Le mouvement Fight for 15 est une illustration de ces nouvelles pratiques syndicales cherchant à s’adapter aux enjeux concernant les travailleurs précaires. Le mouvement

Fight for 15 a débuté en 2012 parmi les employés de restauration rapide dans la région

de New York avant de s’étendre à de nombreuses villes et régions des États-Unis et du Canada.

Le mouvement initialement créé par le syndicat américain Service Employees

International Union incite les salariés travaillant au salaire minimum à se mettre en

grève afin de faire pression sur les entreprises et les politiques pour une augmentation progressive du salaire minimum jusqu’à 15 dollars par heure. Cet objectif a déjà été accompli dans les états de New York et de Californie puisque des lois y ont été votées afin d’augmenter progressivement le salaire minimum jusqu’à 15 dollars par heure. Au Québec, la FTQ et Québec Solidaire se sont clairement prononcés en faveur d’un salaire horaire minimum à 15 dollars (FTQ 2016 ; Québec Solidaire 2016).

2.4 Conclusion de chapitre

Le deuxième chapitre de ce mémoire nous aura principalement permis de mettre en lumière les principaux enjeux qui touchent les travailleurs précaires en ce qui concerne la mobilisation et l’action collective.
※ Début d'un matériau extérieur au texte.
-- ==== Sys2Proof/WellFormed.lean ====
section
/-! DEFINITION. Which terms of `Instr` are commands: the operand fits its field. A LEN or SEGBITS that fits its field
but lies outside its command's range is well formed: "A LEN outside a command's range is not a decode failure"
(30_encoding.md R94). -/

namespace Sys2Proof

/-- LEN is a 4-bit field, 0..15 (30_encoding.md R94). -/
def lenFits (len : Nat) : Bool := decide (len < 16)

/-- SEGBITS is a 7-bit field, 0..127 (30_encoding.md R93). -/
def segBitsFits (segBits : Nat) : Bool := decide (segBits < 128)

/-- The operand of the command fits its field. -/
def Instr.wellFormed : Instr → Bool
  | .nop => true
  | .keyLoad len => lenFits len
  | .encBlock len => lenFits len
  | .decBlock len => lenFits len
  | .cfbInit segBits => segBitsFits segBits
  | .cfbEncSeg len => lenFits len
  | .cfbDecSeg len => lenFits len
  | .clear => true

end Sys2Proof
end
La précarité en emploi représente un enjeu important dans la société actuelle. Les formes de travail précaire se sont diversifiées avec le temps, et chaque groupe de travailleurs précaires le sera à sa manière. Cet état de fait rend difficile l’organisation et

la lutte syndicale contre le phénomène. Mais l’organisation collective des travailleurs précaires n’en demeure pas moins une voie efficace de changement pour limiter les facteurs de précarité.

Mieux connaitre les caractéristiques des membres dans le contexte de l’emploi précaire apparait ainsi comme un élément important si un syndicat souhaite mettre en place des stratégies efficaces pour contribuer à l’amélioration des conditions d’emploi des travailleurs précaires.

Il convient dès lors de dresser un inventaire des éléments théoriques qui seront utiles à la compréhension des mécanismes à l’œuvre lors de la participation des travailleurs précaires à la vie de leur syndicat.